Beide wollten sich hinhocken und mit dem Pflücken beginnen, als Christine unversehens in ein Erdloch trat, das zu einem verlassenen Fuchsbau gehörte, und das Gleichgewicht verlor. Instinktiv streckte er die Arme aus, und sie taumelte an seine Brust. Er schloß die kräftigen Arme fester um sie und fühlte, wie ihr schlanker Körper bebte. »Christine«, sagte er leise, »sieh mich an.«
Fast willenlos hob sie den Kopf zu ihm empor. Sie legte die Hände an seine Brust, als ob sie ihn von sich stoßen wollte, aber es war, als ob alle Kraft sie verlassen hätte. »Christine, Liebste!« flüsterte er und küßte sie leidenschaftlich auf die roten Lippen.
Sie schloß verwirrt die Augen und fühlte ein unaussprechliches Glücksgefühl in sich aufsteigen. Nur einen Augenblick lang – dann riß sie sich wie erwachend los und trat einen Schritt zurück. Verwundert und erschrocken sah er sie an. Sie wollte etwas sagen, brachte aber nur einen wehen Laut zustande. Dann wandte sie sich um und begann zu laufen.

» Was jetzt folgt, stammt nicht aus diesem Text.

-- ==== Sys2Proof/Laws/KeepOperands.lean ====
section
/-! SUPPORT. What the operations of Machine/Operands.lean keep (Laws/Keep.lean). -/

namespace Sys2Proof.Laws

open Sys2Proof.Machine

theorem putMem_keeps {s0 s : State} (h : Keeps s0 s) (x1 : Option Sid) (x2 : WriteSet) : Keeps s0 (putMem s x1 x2) := by
  unfold putMem
  refine Keeps.put ?_ (Nat.le_refl _) ?_ (NKeeps.refl _) (WKeeps.refl _)
  · exact h
  · exact commitWrites_keeps (MKeeps.refl _) _ _ _ _

theorem wrBytes_keeps {s0 s : State} (h : Keeps s0 s) (x1 : Nat) (x2 : List Byte) : Keeps s0 (wrBytes s x1 x2) := by
  unfold wrBytes
  refine Keeps.ite ?_ ?_
  · refine Keeps.foldl ?_ (fun _ _ h0 => ?_)
    · exact h
    · first | split | (dsimp +zetaDelta only; split)
      · exact (h0).plain
      · exact h0
  · exact putMem_keeps h _ _

theorem applyWrites_keeps {s0 s : State} (h : Keeps s0 s) (x1 : Option Sid) (x2 : WriteSet) : Keeps s0 (applyWrites s x1 x2) := by
  unfold applyWrites
  try extract_lets
  refine Keeps.foldl ?_ (fun _ _ h0 => ?_)
  · exact putMem_keeps h _ _
  · exact wrBytes_keeps h0 _ _

theorem reachRange_keeps {s0 s : State} (h : Keeps s0 s) (x1 x2 : Nat) : Keeps s0 (reachRange s x1 x2) := by
  unfold reachRange
  refine Keeps.put ?_ (Nat.le_refl _) ?_ (NKeeps.refl _) (WKeeps.refl _)
  · exact h
  · exact drainRange_keeps (MKeeps.refl _) _ _

theorem putJob_keeps {s0 s : State} (h : Keeps s0 s) (x1 : Job) : Keeps s0 (putJob s x1) := by
  unfold putJob
  refine Keeps.tbl ?_ fun k => jobsOk_put k _
  exact h

theorem putQueue_keeps {s0 s : State} (h : Keeps s0 s) (x1 : Nat) (x2 : Queue) : Keeps s0 (putQueue s x1 x2) := by
  unfold putQueue
  exact (h).plain

theorem updJob_keeps {s0 s : State} (h : Keeps s0 s) (j : Nat) (f : Job → Job) : Keeps s0 (updJob s j f) := by
  unfold updJob
  exact .elim h fun _ => putJob_keeps h _

theorem putAct_keeps {s0 s : State} (h : Keeps s0 s) (x1 : Active) : Keeps s0 (putAct s x1) := by
  unfold putAct
  exact (h).plain

theorem dropAct_keeps {s0 s : State} (h : Keeps s0 s) (x1 : Sid) : Keeps s0 (dropAct s x1) := by
  unfold dropAct
  exact (h).plain

end Sys2Proof.Laws
end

»Christine!« hörte sie ihn hinter sich rufen. »Bitte, komm zurück!« Der sehnsüchtige Ton seiner Worte tat ihr weh, und sie rannte schneller, um sie nicht mehr hören zu müssen. Erst lief sie ziellos durch den Wald. Ihre hastigen Schritte schreckten die Vögel auf, daß sie von ihren Ästen flatterten. Dann schätzte sie an dem Sonnenstand die Richtung ab, in der sich der Parkplatz befinden mußte, und eilte darauf zu.
Sie fühlte immer noch seinen Mund brennend auf dem ihren, und ihr war, als würde sie diese Empfindung nie wieder verlieren, als hätte sie sich ihr für ewig eingeprägt. Ihr Herz klopfte wie rasend. Sie sah Christoph vor sich, sah seinen Blick voll leidenschaftlicher, zärtlicher Liebe, und dann mußte sie an Sven denken, der zu Hause fleißig an seiner Kampagne arbeitete und auf ihre Rückkehr wartete. Hatte sie sich vor wenigen Wochen nicht noch gewünscht, Sven möchte sie heiraten? Wieviel sich doch in dieser kurzen Zeit in ihrem Herzen verändert hatte!

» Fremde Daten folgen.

-- ==== Sys2Proof/Laws/KeepHostLink.lean ====
section
/-! SUPPORT. What the operations of Machine/HostLink.lean keep (Laws/Keep.lean). -/

namespace Sys2Proof.Laws

open Sys2Proof.Machine

theorem doorbell_keeps {s0 s : State} (h : Keeps s0 s) (job : Nat) (f : Job → State) (k : ∀ j, Keeps s0 (f j)) : Goes s0 (doorbell s job f) := by
  unfold doorbell
  split
  · exact Goes.next h
  · exact onlyIf_goes h (k _) _

theorem badDoorbell_keeps {s0 s : State} (h : Keeps s0 s) (x1 : Job) : Keeps s0 (badDoorbell s x1) := by
  unfold badDoorbell
  exact putJob_keeps h _

theorem tailWrite_keeps {s0 s : State} (h : Keeps s0 s) (x1 : Job) (x2 : Nat) : Keeps s0 (tailWrite s x1 x2) := by
  unfold tailWrite
  try extract_lets
  first | split | (dsimp +zetaDelta only; split)
  · exact badDoorbell_keeps h _
  · try extract_lets
    refine Keeps.ite ?_ ?_
    · exact saveQueue_keeps h _ _
    · try extract_lets
      exact saveQueue_keeps h _ _

theorem execDbTail_keeps {s0 s : State} (h : Keeps s0 s) (x0 : Nat) (x1 : Word64) : Goes s0 (execDbTail x0 x1 s) := by
  unfold execDbTail
  refine doorbell_keeps ?_ _ _ (fun _ => ?_)
  · exact h
  · beta_reduce
    exact tailWrite_keeps h _ _

theorem resumeWrite_keeps {s0 s : State} (h : Keeps s0 s) (x1 : Job) (x2 : Nat) (x3 : Bool) : Keeps s0 (resumeWrite s x1 x2 x3) := by
  unfold resumeWrite
  try extract_lets
  first | split | (dsimp +zetaDelta only; split)
  · exact badDoorbell_keeps h _
  · refine Keeps.ite ?_ ?_
    · exact h
    · refine Keeps.ite ?_ ?_
      · try extract_lets
        exact saveQueue_keeps h _ _
      · exact saveQueue_keeps h _ _

theorem execQResumeRetry_keeps {s0 s : State} (h : Keeps s0 s) (x0 : Nat) (x1 : Word64) : Goes s0 (execQResumeRetry x0 x1 s) := by
  unfold execQResumeRetry
  refine doorbell_keeps ?_ _ _ (fun _ => ?_)
  · exact h
  · beta_reduce
    exact resumeWrite_keeps h _ _ _

theorem execQResumeSkip_keeps {s0 s : State} (h : Keeps s0 s) (x0 : Nat) (x1 : Word64) : Goes s0 (execQResumeSkip x0 x1 s) := by
  unfold execQResumeSkip
  refine doorbell_keeps ?_ _ _ (fun _ => ?_)
  · exact h
  · beta_reduce
    exact resumeWrite_keeps h _ _ _

theorem pinWrite_keeps {s0 s : State} (h : Keeps s0 s) (x1 : Job) (x2 : Nat) : Keeps s0 (pinWrite s x1 x2) := by
  unfold pinWrite
  refine Keeps.ite ?_ ?_
  · exact badDoorbell_keeps h _
  · exact putJob_keeps h _

theorem execPinAdd_keeps {s0 s : State} (h : Keeps s0 s) (x0 : Nat) (x1 : Word64) : Goes s0 (execPinAdd x0 x1 s) := by
  unfold execPinAdd
  refine doorbell_keeps ?_ _ _ (fun _ => ?_)
  · exact h
  · beta_reduce
    exact pinWrite_keeps h _ _

theorem pinSelect_keeps {s0 s : State} (h : Keeps s0 s) (x1 : Job) (x2 : Nat) : Keeps s0 (pinSelect s x1 x2) := by
  unfold pinSelect
  refine Keeps.ite ?_ ?_
  · exact badDoorbell_keeps h _
  · exact putJob_keeps h _

theorem pageWrite_keeps {s0 s : State} (h : Keeps s0 s) (x1 : Nat) (x2 : List Byte) : Keeps s0 (pageWrite s x1 x2) := by
  unfold pageWrite
  first | split | (dsimp +zetaDelta only; split)
  · exact h
  · try extract_lets
    refine Keeps.ite ?_ ?_
    · refine Keeps.ite ?_ ?_
      · exact tailWrite_keeps h _ _
      · exact h
    · refine Keeps.ite ?_ ?_
      · exact resumeWrite_keeps h _ _ _
      · refine Keeps.ite ?_ ?_
        · exact pinWrite_keeps h _ _
        · refine Keeps.ite ?_ ?_
          · exact pinSelect_keeps h _ _
          · exact h

theorem requestWrite_keeps {s0 s : State} (h : Keeps s0 s) (x1 x2 : Nat) (x3 : List Byte) : Keeps s0 (requestWrite s x1 x2 x3) := by
  unfold requestWrite
  try extract_lets
  exact putPage_keeps h _ _

theorem releasePending_keeps {s0 s : State} (h : Keeps s0 s) : Keeps s0 (releasePending s) := by
  unfold releasePending
  refine Keeps.foldl ?_ (fun _ _ h0 => ?_)
  · exact h
  · exact sendMsix_keeps (h0).plain _

theorem msixWrite_keeps {s0 s : State} (h : Keeps s0 s) (x1 : Nat) (x2 : List Byte) : Keeps s0 (msixWrite s x1 x2) := by
  unfold msixWrite
  exact releasePending_keeps (h).plain

theorem bar0Write_keeps {s0 s : State} (h : Keeps s0 s) (x1 : Nat) (x2 : List Byte) : Keeps s0 (bar0Write s x1 x2) := by
  unfold bar0Write
  refine Keeps.ite ?_ ?_
  · exact requestWrite_keeps h _ _ _
  · refine Keeps.ite ?_ ?_
    · refine Keeps.ite ?_ ?_
      · exact ringPage_keeps h _
      · exact h
    · refine Keeps.ite ?_ ?_
      · exact (h).plain
      · refine Keeps.ite ?_ ?_
        · exact msixWrite_keeps h _ _
        · exact h

theorem execRegisterWrite_keeps {s0 s : State} (h : Keeps s0 s) (x0 x1 : Nat) (x2 : List Byte) : Goes s0 (execRegisterWrite x0 x1 x2 s) := by
  unfold execRegisterWrite
  refine onlyIf_goes ?_ ?_ _
  · exact h
  · refine Keeps.ite ?_ ?_
    · exact bar0Write_keeps h _ _
    · refine Keeps.ite ?_ ?_
      · exact pageWrite_keeps h _ _
      · exact h

theorem execBar4Read_keeps {s0 s : State} (h : Keeps s0 s) (x0 x1 : Nat) : Goes s0 (execBar4Read x0 x1 s) := by
  unfold execBar4Read
  try extract_lets
  refine onlyIf_goes ?_ ?_ _
  · exact h
  · refine Keeps.plain ?_
    refine Keeps.ite ?_ ?_
    · exact reachRange_keeps h _ _
    · exact h

theorem execBar4Write_keeps {s0 s : State} (h : Keeps s0 s) (x0 : Nat) (x1 : List Byte) (x2 : Bool) : Goes s0 (execBar4Write x0 x1 x2 s) := by
  unfold execBar4Write
  try extract_lets
  refine onlyIf_goes ?_ ?_ _
  · exact h
  · refine Keeps.ite ?_ ?_
    · exact (h).plain
    · refine Keeps.ite ?_ ?_
      · exact putMem_keeps h _ _
      · exact h

theorem execConfigurationRequest_keeps {s0 s : State} (h : Keeps s0 s) (x0 : Bool) (x1 : Nat) (x2 : Word32) : Goes s0 (execConfigurationRequest x0 x1 x2 s) := by
  unfold execConfigurationRequest
  try extract_lets
  refine onlyIf_goes ?_ ?_ _
  · exact h
  · refine Keeps.ite ?_ ?_
    · try extract_lets
      exact draw_keeps (h).plain
    · exact (h).plain

end Sys2Proof.Laws
end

Christine hatte den Saum des Waldes erreicht und trat aus dem Tannendickicht hervor. Ihr und Christophs Wagen standen nebeneinander. Kurz dachte sie an die Kinder, an Onkel Heinrich und Frau Falkenroth; der Platz in dem anderen Auto würde nicht für alle reichen. Aber sie fühlte, daß sie sofort nach Hause fahren mußte. Keine Sekunde länger konnte sie diese Ungewißheit ertragen. Nur eine Aussprache mit Sven würde ihr Klarheit über ihre Gefühle verschaffen, sie aus dieser tiefen Verwirrung des Herzens retten!
Christine ließ den Motor an und fuhr eilig in die Stadt zurück.
*
Sven und Bernadette waren an diesem Tag spät aufgestanden. Erst gegen elf Uhr ging das junge Mädchen laut gähnend in die Küche hinunter, um das Frühstück vorzubereiten. Bald darauf gesellte sich Sven zu ihr und setzte Kaffee auf.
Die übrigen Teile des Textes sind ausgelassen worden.